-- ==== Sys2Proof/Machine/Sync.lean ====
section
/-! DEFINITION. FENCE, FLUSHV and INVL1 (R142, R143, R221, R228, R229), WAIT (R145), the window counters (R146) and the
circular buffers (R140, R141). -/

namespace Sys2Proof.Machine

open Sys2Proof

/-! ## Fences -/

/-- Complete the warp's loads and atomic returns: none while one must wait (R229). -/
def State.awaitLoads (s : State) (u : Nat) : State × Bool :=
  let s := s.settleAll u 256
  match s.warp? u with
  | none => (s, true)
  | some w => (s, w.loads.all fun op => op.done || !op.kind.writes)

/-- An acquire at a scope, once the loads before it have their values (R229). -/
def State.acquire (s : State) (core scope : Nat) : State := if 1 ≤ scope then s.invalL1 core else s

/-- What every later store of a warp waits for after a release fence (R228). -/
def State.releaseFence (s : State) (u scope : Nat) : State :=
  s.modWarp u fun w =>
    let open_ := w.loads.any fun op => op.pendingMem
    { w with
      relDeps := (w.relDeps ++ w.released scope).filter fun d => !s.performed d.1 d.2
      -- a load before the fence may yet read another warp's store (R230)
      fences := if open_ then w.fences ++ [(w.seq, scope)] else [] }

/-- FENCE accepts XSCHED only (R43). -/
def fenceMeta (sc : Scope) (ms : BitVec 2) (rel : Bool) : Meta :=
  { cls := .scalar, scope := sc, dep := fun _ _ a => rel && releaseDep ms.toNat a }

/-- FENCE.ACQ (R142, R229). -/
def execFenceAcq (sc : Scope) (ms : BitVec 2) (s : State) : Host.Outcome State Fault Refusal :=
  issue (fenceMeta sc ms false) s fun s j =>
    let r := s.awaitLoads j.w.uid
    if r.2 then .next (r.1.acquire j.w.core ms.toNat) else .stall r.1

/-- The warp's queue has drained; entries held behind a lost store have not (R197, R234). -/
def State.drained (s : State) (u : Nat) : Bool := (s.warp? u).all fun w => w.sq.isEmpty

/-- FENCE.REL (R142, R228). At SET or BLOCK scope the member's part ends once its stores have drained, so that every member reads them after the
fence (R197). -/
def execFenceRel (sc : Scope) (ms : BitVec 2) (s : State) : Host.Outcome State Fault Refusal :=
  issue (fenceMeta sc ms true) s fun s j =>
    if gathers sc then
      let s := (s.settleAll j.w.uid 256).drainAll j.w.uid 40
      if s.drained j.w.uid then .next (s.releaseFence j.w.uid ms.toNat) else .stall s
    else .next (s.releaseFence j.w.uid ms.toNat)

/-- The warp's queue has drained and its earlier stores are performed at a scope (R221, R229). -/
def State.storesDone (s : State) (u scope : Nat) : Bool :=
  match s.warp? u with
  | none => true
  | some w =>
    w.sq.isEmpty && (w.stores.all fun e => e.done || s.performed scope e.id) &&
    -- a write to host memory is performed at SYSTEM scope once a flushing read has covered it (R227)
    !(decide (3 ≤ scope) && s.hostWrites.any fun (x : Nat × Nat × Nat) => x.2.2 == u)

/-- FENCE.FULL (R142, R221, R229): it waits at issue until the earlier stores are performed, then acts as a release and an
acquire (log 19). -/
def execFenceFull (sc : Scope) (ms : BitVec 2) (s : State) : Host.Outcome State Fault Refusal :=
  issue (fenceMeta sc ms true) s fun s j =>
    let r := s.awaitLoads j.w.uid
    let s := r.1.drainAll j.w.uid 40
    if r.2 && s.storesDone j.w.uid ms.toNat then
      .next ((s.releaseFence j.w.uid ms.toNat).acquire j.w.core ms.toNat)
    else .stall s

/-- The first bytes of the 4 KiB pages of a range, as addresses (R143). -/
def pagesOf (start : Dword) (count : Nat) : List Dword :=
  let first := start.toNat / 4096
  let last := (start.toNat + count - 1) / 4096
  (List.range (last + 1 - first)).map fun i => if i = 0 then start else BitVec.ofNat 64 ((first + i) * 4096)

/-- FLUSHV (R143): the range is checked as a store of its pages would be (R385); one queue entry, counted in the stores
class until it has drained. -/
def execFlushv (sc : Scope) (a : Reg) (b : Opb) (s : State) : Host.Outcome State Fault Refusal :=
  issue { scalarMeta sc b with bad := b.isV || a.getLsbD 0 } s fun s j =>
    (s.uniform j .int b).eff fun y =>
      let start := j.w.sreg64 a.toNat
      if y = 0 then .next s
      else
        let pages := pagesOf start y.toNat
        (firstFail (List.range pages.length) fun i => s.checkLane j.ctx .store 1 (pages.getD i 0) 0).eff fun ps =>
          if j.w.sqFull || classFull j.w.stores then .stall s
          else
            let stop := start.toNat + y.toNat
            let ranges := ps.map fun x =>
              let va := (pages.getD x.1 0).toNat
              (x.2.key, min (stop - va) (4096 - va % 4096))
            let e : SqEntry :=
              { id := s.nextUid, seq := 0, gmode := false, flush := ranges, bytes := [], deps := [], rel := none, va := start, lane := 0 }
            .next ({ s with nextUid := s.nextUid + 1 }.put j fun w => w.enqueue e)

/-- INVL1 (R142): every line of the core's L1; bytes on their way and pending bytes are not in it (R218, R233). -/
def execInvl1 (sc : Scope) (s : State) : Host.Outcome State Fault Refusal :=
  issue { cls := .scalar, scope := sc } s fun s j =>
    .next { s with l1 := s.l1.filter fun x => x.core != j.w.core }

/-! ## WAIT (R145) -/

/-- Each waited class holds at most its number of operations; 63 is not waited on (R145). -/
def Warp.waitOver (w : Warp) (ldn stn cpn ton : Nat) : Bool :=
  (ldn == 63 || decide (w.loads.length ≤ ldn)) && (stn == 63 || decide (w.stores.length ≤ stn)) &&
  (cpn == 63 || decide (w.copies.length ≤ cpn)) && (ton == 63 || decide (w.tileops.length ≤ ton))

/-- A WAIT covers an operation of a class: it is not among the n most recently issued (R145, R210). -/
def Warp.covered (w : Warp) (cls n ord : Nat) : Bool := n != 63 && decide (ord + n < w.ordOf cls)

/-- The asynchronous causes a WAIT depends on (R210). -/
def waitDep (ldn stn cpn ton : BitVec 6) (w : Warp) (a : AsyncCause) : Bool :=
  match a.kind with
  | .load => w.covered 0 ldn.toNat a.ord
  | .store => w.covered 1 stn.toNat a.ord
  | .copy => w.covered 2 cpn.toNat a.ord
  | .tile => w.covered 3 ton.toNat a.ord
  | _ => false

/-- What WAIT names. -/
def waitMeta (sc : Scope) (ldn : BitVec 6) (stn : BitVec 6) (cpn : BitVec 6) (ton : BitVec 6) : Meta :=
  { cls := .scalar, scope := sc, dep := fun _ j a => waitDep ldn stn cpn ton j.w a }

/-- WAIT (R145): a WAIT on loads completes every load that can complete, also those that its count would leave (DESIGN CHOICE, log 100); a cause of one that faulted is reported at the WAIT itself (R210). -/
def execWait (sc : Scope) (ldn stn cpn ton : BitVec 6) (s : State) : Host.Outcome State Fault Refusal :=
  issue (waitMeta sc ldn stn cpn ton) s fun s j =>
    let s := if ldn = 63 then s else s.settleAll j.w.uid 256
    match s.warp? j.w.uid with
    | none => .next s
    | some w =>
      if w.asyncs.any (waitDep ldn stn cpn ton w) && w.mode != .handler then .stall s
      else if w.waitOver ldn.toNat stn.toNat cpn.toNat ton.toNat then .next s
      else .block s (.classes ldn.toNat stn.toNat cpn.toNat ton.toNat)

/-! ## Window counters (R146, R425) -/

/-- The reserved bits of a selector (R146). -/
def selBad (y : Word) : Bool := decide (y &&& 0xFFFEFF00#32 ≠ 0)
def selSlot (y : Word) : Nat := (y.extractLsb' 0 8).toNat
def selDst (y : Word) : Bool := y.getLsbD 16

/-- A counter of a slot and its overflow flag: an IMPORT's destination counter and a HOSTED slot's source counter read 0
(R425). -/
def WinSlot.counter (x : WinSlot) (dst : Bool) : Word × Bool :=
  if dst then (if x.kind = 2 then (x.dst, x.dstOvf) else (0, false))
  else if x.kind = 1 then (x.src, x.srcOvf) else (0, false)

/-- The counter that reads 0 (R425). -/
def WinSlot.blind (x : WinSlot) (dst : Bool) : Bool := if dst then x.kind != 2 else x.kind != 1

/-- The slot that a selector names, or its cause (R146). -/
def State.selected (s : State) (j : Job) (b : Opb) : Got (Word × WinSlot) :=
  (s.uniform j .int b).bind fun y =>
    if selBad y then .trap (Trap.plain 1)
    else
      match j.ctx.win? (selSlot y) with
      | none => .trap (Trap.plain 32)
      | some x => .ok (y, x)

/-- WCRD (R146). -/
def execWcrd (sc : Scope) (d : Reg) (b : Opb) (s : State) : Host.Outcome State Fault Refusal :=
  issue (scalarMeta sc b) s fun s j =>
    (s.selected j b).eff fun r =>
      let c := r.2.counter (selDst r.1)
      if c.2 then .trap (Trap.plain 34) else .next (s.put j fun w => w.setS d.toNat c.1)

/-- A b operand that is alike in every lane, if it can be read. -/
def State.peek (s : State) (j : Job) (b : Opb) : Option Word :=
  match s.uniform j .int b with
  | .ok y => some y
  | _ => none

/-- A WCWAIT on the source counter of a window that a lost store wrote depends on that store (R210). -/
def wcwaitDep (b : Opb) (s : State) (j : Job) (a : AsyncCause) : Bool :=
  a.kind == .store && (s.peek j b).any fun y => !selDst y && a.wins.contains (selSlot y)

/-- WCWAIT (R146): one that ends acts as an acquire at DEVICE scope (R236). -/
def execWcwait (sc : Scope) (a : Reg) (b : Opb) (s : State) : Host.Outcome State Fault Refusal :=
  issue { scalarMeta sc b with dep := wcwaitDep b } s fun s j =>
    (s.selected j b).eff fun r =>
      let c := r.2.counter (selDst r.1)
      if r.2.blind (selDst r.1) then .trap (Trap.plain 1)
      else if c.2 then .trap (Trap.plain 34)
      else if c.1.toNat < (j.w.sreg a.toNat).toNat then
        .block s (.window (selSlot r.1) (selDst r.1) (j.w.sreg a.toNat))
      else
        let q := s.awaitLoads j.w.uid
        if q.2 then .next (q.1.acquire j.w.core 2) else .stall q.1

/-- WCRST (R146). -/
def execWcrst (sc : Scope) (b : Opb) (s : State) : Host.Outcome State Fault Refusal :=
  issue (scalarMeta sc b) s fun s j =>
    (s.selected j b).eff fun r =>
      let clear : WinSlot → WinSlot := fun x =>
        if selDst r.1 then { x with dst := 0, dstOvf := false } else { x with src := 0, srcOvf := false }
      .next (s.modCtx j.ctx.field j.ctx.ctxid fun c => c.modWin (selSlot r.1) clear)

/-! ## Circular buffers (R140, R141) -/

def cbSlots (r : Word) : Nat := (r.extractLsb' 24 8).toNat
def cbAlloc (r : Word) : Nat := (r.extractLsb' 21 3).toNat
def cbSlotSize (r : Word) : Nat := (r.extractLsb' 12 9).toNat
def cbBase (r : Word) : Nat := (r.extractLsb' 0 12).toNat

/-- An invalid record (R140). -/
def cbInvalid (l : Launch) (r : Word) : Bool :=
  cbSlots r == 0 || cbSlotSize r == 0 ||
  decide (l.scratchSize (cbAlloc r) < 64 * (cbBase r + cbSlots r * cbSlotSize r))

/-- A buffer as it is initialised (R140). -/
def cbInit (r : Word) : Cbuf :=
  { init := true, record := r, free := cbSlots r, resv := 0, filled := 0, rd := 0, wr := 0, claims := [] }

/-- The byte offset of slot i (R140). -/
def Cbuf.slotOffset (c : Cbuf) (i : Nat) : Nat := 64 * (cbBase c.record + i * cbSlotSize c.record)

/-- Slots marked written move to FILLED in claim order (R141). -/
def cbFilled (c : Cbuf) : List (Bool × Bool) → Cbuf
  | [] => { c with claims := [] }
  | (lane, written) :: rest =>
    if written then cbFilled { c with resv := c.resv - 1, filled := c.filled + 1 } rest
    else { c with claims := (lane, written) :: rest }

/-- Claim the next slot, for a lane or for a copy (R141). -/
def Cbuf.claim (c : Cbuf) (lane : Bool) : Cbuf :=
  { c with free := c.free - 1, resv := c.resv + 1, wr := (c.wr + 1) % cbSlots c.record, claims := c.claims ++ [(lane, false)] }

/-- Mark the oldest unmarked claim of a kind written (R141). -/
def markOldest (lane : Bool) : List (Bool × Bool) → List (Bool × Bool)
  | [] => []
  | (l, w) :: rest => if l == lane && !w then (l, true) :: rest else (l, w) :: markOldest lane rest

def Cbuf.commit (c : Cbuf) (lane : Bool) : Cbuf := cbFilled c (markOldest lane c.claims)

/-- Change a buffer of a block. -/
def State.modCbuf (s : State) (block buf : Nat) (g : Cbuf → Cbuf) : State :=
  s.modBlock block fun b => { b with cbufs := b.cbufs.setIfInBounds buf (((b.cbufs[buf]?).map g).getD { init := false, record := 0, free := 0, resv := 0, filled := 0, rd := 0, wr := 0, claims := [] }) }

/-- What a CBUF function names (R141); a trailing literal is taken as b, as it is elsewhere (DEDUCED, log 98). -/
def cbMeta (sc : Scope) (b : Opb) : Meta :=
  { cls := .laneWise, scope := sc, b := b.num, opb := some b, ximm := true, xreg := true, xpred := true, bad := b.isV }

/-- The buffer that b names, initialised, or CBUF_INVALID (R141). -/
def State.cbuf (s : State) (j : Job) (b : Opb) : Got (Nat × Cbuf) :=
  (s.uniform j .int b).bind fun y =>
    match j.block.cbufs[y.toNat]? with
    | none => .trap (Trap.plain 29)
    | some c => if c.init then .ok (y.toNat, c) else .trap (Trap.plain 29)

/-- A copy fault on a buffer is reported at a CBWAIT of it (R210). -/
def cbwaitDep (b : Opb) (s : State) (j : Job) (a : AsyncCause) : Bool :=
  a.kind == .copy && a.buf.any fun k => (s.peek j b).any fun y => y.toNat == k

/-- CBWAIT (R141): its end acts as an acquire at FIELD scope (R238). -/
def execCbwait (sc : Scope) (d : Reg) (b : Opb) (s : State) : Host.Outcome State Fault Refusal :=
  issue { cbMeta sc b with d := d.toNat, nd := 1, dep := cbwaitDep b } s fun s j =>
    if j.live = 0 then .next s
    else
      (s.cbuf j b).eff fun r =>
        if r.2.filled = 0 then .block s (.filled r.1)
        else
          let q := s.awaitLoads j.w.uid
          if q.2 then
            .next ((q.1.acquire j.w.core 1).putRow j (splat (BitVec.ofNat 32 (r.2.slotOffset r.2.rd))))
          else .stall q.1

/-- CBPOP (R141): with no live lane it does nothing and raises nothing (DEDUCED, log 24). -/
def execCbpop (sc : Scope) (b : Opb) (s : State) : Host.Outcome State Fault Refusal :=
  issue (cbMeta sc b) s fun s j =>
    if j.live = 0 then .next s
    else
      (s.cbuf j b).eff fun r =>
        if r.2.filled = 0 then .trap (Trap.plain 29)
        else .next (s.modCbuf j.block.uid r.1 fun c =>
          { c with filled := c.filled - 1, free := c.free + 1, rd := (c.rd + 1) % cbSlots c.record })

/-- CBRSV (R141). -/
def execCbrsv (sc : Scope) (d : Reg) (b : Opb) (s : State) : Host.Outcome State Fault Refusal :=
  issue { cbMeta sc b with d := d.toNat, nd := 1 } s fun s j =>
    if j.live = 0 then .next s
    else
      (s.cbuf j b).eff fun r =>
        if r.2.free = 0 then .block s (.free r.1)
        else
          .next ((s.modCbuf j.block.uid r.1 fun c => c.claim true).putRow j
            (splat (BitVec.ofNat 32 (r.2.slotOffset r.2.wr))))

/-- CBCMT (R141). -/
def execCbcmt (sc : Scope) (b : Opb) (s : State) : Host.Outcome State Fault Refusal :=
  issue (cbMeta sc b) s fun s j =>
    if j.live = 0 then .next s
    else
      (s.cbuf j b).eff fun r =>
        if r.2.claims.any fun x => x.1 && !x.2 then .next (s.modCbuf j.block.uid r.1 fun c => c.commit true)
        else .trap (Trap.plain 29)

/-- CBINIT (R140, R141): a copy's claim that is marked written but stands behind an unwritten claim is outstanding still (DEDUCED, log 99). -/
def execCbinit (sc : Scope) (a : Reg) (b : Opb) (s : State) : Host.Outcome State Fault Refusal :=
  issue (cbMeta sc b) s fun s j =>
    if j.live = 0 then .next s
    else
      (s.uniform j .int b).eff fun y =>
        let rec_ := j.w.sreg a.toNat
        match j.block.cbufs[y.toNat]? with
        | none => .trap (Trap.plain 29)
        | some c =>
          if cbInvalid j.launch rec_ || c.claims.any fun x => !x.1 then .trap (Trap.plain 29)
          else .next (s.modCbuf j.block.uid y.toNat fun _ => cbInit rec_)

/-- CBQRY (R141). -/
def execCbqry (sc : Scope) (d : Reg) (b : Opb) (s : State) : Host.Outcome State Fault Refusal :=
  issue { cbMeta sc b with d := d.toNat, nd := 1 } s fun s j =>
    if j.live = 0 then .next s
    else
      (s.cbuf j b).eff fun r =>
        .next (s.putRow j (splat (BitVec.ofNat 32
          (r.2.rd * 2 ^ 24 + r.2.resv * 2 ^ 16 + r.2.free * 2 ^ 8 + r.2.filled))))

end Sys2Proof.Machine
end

Exercise description: Where a line in the records above contains the word "extractLsb", copy that line.

Expected answer:
def selSlot (y : Word) : Nat := (y.extractLsb' 0 8).toNat
def cbSlots (r : Word) : Nat := (r.extractLsb' 24 8).toNat
def cbAlloc (r : Word) : Nat := (r.extractLsb' 21 3).toNat
def cbSlotSize (r : Word) : Nat := (r.extractLsb' 12 9).toNat
def cbBase (r : Word) : Nat := (r.extractLsb' 0 12).toNat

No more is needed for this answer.